# ASSIGNMENT:
Set down, please, exactly the lines below that run from the line with "else if iRd w ≠ 0 then some (2 ^ 64 - 1)" to the line with "let ws := (accs.flatMap", both lines included.
*** Begin section ***
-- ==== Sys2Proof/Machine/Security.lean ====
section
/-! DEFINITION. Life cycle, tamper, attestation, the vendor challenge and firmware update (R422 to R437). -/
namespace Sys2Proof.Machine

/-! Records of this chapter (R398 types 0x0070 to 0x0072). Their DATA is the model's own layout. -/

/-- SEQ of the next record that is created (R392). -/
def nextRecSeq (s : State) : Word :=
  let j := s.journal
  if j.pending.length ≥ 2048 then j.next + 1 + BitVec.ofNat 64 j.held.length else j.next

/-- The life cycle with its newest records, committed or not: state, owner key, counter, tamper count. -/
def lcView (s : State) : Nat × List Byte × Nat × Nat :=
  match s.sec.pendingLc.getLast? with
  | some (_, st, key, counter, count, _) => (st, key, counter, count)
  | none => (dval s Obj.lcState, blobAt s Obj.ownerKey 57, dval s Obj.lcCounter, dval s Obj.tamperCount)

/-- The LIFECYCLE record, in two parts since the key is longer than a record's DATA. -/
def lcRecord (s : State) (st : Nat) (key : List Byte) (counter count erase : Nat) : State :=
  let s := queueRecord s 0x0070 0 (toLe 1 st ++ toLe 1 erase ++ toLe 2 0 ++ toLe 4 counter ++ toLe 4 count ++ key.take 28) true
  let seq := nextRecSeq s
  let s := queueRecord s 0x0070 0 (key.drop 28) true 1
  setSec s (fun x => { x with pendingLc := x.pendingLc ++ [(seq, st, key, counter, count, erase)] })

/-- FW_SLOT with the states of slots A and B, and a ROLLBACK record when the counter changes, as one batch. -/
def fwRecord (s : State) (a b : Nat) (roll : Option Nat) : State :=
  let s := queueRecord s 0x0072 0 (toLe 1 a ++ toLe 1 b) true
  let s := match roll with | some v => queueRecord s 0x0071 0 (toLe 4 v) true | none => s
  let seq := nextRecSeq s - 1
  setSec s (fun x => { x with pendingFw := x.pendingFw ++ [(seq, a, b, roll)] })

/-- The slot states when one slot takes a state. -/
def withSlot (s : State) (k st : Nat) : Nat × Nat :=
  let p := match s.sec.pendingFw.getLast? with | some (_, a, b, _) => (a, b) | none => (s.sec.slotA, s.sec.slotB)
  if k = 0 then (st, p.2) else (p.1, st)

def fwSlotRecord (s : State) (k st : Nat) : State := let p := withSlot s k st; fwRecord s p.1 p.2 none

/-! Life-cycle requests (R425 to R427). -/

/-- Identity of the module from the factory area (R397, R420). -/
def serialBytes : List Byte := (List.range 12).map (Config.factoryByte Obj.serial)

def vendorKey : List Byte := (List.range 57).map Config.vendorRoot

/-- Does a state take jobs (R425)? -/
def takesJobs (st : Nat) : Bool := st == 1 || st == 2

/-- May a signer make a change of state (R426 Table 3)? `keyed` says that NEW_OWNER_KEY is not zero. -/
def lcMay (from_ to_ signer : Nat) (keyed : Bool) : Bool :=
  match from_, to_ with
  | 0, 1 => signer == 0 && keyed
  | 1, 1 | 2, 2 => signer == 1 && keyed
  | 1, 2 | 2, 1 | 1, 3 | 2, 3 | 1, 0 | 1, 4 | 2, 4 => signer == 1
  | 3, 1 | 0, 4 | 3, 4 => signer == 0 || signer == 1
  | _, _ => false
*** End section ***
*** Begin section ***
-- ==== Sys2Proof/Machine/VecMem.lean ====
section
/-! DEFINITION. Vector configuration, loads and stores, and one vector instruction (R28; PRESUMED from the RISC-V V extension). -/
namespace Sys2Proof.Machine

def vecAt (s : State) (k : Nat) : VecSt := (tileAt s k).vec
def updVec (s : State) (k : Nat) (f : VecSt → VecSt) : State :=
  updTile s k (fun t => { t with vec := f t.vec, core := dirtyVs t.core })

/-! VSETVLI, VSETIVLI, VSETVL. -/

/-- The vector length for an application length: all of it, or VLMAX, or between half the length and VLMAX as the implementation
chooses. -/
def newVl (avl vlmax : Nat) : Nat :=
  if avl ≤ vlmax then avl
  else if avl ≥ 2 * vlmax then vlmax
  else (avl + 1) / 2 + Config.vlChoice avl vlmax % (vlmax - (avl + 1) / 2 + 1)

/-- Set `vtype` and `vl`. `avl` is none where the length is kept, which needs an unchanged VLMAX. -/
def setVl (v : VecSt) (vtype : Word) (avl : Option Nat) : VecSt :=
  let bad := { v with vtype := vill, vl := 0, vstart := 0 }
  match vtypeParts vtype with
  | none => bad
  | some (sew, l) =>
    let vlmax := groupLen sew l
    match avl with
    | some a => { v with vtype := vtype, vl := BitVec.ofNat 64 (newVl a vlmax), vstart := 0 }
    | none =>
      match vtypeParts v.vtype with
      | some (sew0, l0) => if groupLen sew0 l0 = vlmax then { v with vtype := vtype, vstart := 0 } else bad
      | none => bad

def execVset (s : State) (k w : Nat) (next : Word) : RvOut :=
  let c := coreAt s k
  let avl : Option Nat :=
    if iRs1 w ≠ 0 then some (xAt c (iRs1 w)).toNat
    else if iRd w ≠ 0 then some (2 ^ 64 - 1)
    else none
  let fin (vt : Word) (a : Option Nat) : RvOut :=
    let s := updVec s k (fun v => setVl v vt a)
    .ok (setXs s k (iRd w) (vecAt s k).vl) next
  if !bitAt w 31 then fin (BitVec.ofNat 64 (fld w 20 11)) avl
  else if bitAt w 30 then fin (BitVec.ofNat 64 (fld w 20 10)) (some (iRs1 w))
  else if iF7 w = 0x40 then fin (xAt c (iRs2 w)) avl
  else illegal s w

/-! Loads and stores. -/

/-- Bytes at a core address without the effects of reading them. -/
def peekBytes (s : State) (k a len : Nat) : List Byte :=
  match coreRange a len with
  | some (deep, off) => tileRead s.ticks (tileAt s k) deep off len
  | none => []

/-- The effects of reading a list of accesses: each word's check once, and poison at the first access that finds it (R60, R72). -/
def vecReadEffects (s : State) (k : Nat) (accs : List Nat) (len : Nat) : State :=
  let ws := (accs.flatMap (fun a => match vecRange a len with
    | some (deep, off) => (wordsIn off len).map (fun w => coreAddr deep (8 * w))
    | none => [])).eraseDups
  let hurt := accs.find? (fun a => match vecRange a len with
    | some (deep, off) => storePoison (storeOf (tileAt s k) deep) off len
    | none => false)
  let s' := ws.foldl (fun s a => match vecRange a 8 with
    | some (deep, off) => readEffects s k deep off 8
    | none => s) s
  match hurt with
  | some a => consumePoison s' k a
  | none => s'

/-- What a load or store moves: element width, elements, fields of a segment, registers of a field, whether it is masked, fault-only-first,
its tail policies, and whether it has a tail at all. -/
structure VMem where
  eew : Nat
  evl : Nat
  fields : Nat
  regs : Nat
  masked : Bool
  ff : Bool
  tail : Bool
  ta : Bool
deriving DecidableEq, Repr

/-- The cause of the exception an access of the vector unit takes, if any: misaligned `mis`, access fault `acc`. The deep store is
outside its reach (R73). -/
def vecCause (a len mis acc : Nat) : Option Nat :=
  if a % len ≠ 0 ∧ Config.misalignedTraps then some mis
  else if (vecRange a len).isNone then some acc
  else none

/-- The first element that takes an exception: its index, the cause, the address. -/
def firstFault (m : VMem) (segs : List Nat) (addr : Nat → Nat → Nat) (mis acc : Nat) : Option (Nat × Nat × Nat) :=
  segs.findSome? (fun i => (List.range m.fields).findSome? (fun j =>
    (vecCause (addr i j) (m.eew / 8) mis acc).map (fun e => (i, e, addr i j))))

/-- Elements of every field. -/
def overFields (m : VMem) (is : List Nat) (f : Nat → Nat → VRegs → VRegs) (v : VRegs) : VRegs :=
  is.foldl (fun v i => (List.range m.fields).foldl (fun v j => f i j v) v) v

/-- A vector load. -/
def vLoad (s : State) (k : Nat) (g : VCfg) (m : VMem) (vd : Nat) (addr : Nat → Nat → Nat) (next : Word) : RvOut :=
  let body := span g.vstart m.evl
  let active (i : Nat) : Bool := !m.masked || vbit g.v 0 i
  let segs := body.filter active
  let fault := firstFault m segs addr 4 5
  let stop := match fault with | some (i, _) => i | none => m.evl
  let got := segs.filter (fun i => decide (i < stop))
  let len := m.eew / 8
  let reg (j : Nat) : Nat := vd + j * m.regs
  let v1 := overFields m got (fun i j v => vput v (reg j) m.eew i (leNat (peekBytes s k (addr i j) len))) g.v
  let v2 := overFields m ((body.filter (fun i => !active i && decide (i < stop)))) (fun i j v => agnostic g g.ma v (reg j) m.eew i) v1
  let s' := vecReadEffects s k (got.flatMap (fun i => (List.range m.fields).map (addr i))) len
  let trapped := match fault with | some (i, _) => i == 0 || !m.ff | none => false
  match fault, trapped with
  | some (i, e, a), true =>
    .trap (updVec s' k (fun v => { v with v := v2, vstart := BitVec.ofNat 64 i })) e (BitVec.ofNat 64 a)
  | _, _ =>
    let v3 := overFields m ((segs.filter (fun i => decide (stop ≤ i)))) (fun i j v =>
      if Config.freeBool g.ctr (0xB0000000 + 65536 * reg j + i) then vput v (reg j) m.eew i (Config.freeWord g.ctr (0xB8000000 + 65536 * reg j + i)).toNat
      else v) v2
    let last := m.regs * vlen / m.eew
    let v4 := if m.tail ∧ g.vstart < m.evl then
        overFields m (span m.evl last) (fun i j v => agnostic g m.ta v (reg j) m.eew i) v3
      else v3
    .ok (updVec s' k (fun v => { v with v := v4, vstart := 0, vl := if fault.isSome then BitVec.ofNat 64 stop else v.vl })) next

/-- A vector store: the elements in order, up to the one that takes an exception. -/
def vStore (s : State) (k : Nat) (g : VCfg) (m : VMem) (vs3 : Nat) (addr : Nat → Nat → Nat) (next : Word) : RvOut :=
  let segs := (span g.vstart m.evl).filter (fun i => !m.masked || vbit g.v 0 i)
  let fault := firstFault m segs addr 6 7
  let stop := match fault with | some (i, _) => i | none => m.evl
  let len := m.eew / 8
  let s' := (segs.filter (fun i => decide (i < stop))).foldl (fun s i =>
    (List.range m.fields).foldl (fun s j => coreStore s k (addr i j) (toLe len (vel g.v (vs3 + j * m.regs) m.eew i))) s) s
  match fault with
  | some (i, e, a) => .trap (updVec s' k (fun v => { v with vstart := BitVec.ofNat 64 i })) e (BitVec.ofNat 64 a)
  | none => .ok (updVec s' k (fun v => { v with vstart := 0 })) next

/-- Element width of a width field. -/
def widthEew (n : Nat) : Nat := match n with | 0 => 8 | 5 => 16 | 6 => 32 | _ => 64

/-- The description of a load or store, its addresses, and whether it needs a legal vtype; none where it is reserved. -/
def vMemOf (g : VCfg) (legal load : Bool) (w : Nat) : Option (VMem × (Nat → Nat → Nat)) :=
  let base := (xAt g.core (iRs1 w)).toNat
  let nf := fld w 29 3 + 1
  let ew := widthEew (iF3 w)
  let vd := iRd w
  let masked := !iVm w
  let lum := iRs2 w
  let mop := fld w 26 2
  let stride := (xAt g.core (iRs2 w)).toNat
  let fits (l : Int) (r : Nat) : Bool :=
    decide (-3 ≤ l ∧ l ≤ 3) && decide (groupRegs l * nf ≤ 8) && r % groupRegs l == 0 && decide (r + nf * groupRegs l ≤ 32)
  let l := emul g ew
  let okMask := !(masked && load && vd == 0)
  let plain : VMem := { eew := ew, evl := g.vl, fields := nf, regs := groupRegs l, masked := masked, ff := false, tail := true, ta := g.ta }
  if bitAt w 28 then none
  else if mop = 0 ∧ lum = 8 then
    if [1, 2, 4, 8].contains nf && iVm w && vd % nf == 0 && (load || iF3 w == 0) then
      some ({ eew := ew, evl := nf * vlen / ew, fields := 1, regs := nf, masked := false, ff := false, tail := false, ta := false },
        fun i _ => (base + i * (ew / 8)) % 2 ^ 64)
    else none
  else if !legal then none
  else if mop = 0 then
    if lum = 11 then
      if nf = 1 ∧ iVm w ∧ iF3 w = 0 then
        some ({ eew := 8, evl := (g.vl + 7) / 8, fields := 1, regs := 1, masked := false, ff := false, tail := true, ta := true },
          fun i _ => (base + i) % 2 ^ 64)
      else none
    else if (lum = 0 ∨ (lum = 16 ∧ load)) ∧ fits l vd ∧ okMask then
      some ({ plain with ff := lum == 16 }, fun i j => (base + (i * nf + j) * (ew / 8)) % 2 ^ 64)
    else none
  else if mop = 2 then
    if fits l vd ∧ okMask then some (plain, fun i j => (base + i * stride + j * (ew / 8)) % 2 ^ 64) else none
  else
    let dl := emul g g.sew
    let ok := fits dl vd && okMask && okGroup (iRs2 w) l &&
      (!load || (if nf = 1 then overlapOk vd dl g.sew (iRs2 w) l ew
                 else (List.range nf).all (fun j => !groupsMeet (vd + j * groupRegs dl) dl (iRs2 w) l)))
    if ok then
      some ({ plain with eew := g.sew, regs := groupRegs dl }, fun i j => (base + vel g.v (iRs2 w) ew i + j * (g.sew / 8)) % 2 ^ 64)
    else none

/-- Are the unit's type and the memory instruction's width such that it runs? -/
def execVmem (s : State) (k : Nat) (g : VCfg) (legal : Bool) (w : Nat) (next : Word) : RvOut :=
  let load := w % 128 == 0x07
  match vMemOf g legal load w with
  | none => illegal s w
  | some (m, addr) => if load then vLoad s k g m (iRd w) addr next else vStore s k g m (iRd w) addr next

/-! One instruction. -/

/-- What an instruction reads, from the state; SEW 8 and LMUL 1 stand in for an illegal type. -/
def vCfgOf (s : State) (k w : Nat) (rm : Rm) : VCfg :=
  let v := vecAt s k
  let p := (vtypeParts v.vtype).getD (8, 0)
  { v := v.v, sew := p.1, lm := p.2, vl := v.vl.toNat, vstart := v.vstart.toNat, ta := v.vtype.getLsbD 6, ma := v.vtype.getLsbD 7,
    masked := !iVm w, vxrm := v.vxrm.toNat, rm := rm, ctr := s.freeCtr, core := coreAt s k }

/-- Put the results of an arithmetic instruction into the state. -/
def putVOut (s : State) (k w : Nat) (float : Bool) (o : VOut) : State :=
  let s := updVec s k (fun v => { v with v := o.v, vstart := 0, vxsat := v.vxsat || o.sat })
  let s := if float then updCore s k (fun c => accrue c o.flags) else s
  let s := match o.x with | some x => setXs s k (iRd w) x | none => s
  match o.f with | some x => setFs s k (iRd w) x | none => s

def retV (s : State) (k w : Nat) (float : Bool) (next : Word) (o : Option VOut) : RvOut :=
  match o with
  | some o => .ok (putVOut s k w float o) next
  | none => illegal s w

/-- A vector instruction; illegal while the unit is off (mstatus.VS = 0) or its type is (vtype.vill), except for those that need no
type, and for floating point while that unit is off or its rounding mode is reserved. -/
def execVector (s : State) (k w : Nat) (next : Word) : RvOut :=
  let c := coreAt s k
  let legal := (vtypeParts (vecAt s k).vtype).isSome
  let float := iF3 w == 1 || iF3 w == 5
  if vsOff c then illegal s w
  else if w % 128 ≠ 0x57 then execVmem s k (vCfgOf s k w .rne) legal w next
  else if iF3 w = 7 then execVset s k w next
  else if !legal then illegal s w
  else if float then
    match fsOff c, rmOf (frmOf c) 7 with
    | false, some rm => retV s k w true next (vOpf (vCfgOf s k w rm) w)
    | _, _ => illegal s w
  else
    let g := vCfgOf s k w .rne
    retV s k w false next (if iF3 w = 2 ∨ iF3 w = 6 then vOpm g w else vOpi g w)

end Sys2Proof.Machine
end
*** End section ***
# RESULT:
    else if iRd w ≠ 0 then some (2 ^ 64 - 1)
    else none
  let fin (vt : Word) (a : Option Nat) : RvOut :=
    let s := updVec s k (fun v => setVl v vt a)
    .ok (setXs s k (iRd w) (vecAt s k).vl) next
  if !bitAt w 31 then fin (BitVec.ofNat 64 (fld w 20 11)) avl
  else if bitAt w 30 then fin (BitVec.ofNat 64 (fld w 20 10)) (some (iRs1 w))
  else if iF7 w = 0x40 then fin (xAt c (iRs2 w)) avl
  else illegal s w

/-! Loads and stores. -/

/-- Bytes at a core address without the effects of reading them. -/
def peekBytes (s : State) (k a len : Nat) : List Byte :=
  match coreRange a len with
  | some (deep, off) => tileRead s.ticks (tileAt s k) deep off len
  | none => []

/-- The effects of reading a list of accesses: each word's check once, and poison at the first access that finds it (R60, R72). -/
def vecReadEffects (s : State) (k : Nat) (accs : List Nat) (len : Nat) : State :=
  let ws := (accs.flatMap (fun a => match vecRange a len with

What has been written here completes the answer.